WHAT IS EXPECTED
From the data below, copy out every line in which the word "sideBits" occurs.

Saved entries:
-- Opening Marker --
-- ==== Sys2Proof/Machine/Cache.lean ====
section
/-! DEFINITION. Memory seen from the home of a line, the coherence bits, the memory-side cache, the cluster L2 and the L1
(spec/07 R160 to R165, spec/08 R186 to R194, spec/18 R374 to R380, R390, R391). -/

namespace Sys2Proof.Machine

/-! ### Physical addresses (spec/01 R13, spec/18 R365) -/

def lineOf (pa : Nat) : Nat := pa / 64
def paDev (pa : Nat) : Nat := pa / 2 ^ 49 % 8
def paDie (pa : Nat) : Nat := pa / 2 ^ 45 % 16
def paFast (pa : Nat) : Bool := pa.testBit 44
/-- PA[43:37], which must be zero. -/
def paRsv (pa : Nat) : Nat := pa / 2 ^ 37 % 128
def paOff (pa : Nat) : Nat := pa % 2 ^ 37
def paBank (pa : Nat) : Nat := pa / 2 ^ 11 % 1024
def paRow (pa : Nat) : Nat := paOff pa / 2 ^ 21

/-! ### Coherence bits (spec/18 R374, R375) -/

/-- The coherence states of a line. -/
abbrev csI : Nat := 0
abbrev csS : Nat := 1
abbrev csE : Nat := 2
abbrev csO : Nat := 3
abbrev csM : Nat := 4

/-- The side-band of a line, taken apart. -/
structure Side where
  ext : Nat
  dev : Nat
  die : Nat
  cl : Nat
  st : Nat
  deriving DecidableEq, Repr

def Side.ofBits (b : BitVec 16) : Side :=
  { ext := b.toNat / 2 ^ 14, dev := b.toNat / 2 ^ 11 % 8, die := b.toNat / 2 ^ 7 % 16, cl := b.toNat / 8 % 16,
    st := b.toNat % 8 }

def Side.bits (x : Side) : BitVec 16 :=
  BitVec.ofNat 16 (x.ext * 2 ^ 14 + x.dev * 2 ^ 11 + x.die * 2 ^ 7 + x.cl * 8 + x.st)

/-- The owner's cluster, counted in the module. -/
def Side.owner (x : Side) : Nat := x.die * 16 + x.cl

/-- The home die of an address in the table of dies; those of other modules come after this module's. -/
def State.homeDie (s : State) (pa : Nat) : Nat :=
  if paDev pa = s.link.dev.toNat then paDie pa else 16 * (1 + paDev pa) + paDie pa

/-- Promoted rows of a bank. -/
def State.promo (s : State) (die bank : Nat) : List PromoRow := Tab.getD (s.die die).promo bank []
def State.setPromo (s : State) (die bank : Nat) (rs : List PromoRow) : State :=
  s.setDie die { s.die die with
    promo := if rs.isEmpty then Tab.erase (s.die die).promo bank else Tab.put (s.die die).promo bank rs }

/-- An activation moves a promoted row to the most recent end; a write marks the fast copy dirty (spec/18 R382). -/
def State.activate (s : State) (pa : Nat) (write : Bool) : State :=
  if paFast pa then s
  else
    let rs := s.promo (s.homeDie pa) (paBank pa)
    match rs.find? fun r => r.row == paRow pa with
    | none => s
    | some r =>
      s.setPromo (s.homeDie pa) (paBank pa)
        ((rs.filter fun x => x.row != paRow pa) ++ [{ r with dirty := r.dirty || write }])

/-- The slow address of a promoted row of a bank, its stack named as in the table of dies. -/
def State.rowPa (s : State) (k bank : Nat) (r : PromoRow) : Nat :=
  let dev := if k < 16 then s.link.dev.toNat else k / 16 - 1
  dev * 2 ^ 49 + k % 16 * 2 ^ 45 + r.row * 2 ^ 21 + bank * 2 ^ 11

/-- Whether two ranges meet. -/
def overlap (a n b m : Nat) : Bool := a < b + m && b < a + n

/-- Writes to every line of a range mark the fast copies of its promoted rows dirty (spec/18 R382). -/
def State.rowsWrote (s : State) (pa n : Nat) : State :=
  { s with dies := s.dies.mapv fun d x => { x with
      promo := x.promo.mapv fun b rs => rs.map fun r => if overlap (s.rowPa d b r) 2048 pa n then { r with dirty := true } else r } }

/-- The side-band of a line at its home; a line never used is in I. -/
def State.sideBits (s : State) (l : Nat) : BitVec 16 := Tab.getD s.mem.side l 0#16
def State.side (s : State) (l : Nat) : Side := Side.ofBits (s.sideBits l)

/-- A write to a promoted row, which its fast copy takes (spec/18 R382). -/
def State.rowWrote (s : State) (pa : Nat) : State :=
  if paFast pa then s
  else
    s.setPromo (s.homeDie pa) (paBank pa)
      ((s.promo (s.homeDie pa) (paBank pa)).map fun r => if r.row = paRow pa then { r with dirty := true } else r)

/-- The row of a line in the memory-side cache of its die. -/
def mscRow (l : Nat) : Nat := l * 64 / 2 ^ 11 % 2 ^ 34

/-- The side-band of a line is written with its row: in the memory-side cache where that holds the sector, else in the bank
(spec/18 R377, R390). -/
def State.sideWrote (s : State) (l : Nat) : State :=
  let pa := l * 64
  let d := s.die (paDie pa)
  if paDev pa ≠ s.link.dev.toNat then s
  else
    match Tab.get? d.msc (mscRow l) with
    | some x =>
      if x.valid.getLsbD (l % 32) then
        s.setDie (paDie pa) { d with msc := Tab.put d.msc (mscRow l) { x with dirty := x.dirty ||| (1#32 <<< (l % 32)) } }
      else s.rowWrote pa
    | none => s.rowWrote pa

def State.setSide (s : State) (l : Nat) (x : Side) : State :=
  let s1 := s.sideWrote l
  { s1 with mem := { s1.mem with
      side := if x.bits = 0#16 then Tab.erase s1.mem.side l else Tab.put s1.mem.side l x.bits } }

/-- A line entering I takes owner and extent zero (spec/18 R376). -/
def State.setInvalid (s : State) (l : Nat) : State :=
  let s1 := s.sideWrote l
  { s1 with mem := { s1.mem with side := Tab.erase s1.mem.side l, acked := s1.mem.acked.filter (· != l) } }

/-- dist of two clusters of the module (spec/18 R375). -/
def distCl (a b : Nat) : Nat := if a / 16 = b / 16 then 0 else 1

/-- The side-band that names cluster r of this module as owner. -/
def State.ownedBy (s : State) (r ext st : Nat) : Side :=
  { ext := ext, dev := s.link.dev.toNat, die := r / 16, cl := r % 16, st := st }

/-! ### Data at the home -/

def State.setDram (s : State) (m : Mem) : State := { s with mem := { s.mem with dram := m } }

/-- An L2 line of a cluster. -/
def State.l2 (s : State) (cl l : Nat) : Option CLine := Tab.get? (s.cluster cl).l2 l

def State.setL2 (s : State) (cl l : Nat) (x : CLine) : State :=
  s.setCluster cl { s.cluster cl with l2 := Tab.put (s.cluster cl).l2 l x }

def State.dropL2 (s : State) (cl l : Nat) : State :=
  s.setCluster cl { s.cluster cl with l2 := Tab.erase (s.cluster cl).l2 l }

/-- The dirty bytes that the owner of a line in M or O holds (spec/18 R376). -/
def State.ownerDirty (s : State) (l : Nat) : BitVec 512 × BitVec 64 :=
  let x := s.side l
  if x.st = csM || x.st = csO then
    match s.l2 x.owner l with
    | some c => (c.data, c.dirty)
    | none => (0#512, 0#64)
  else (0#512, 0#64)

/-- The current data of a line: DRAM, with the bytes of an owner that holds it dirty. -/
def State.homeData (s : State) (l : Nat) : BitVec 512 :=
  let (d, m) := s.ownerDirty l
  if m = 0#64 then Mem.line s.mem.dram l else blend m d (Mem.line s.mem.dram l)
-- Closing Marker --
SOLVED PROBLEM
def State.sideBits (s : State) (l : Nat) : BitVec 16 := Tab.getD s.mem.side l 0#16
def State.side (s : State) (l : Nat) : Side := Side.ofBits (s.sideBits l)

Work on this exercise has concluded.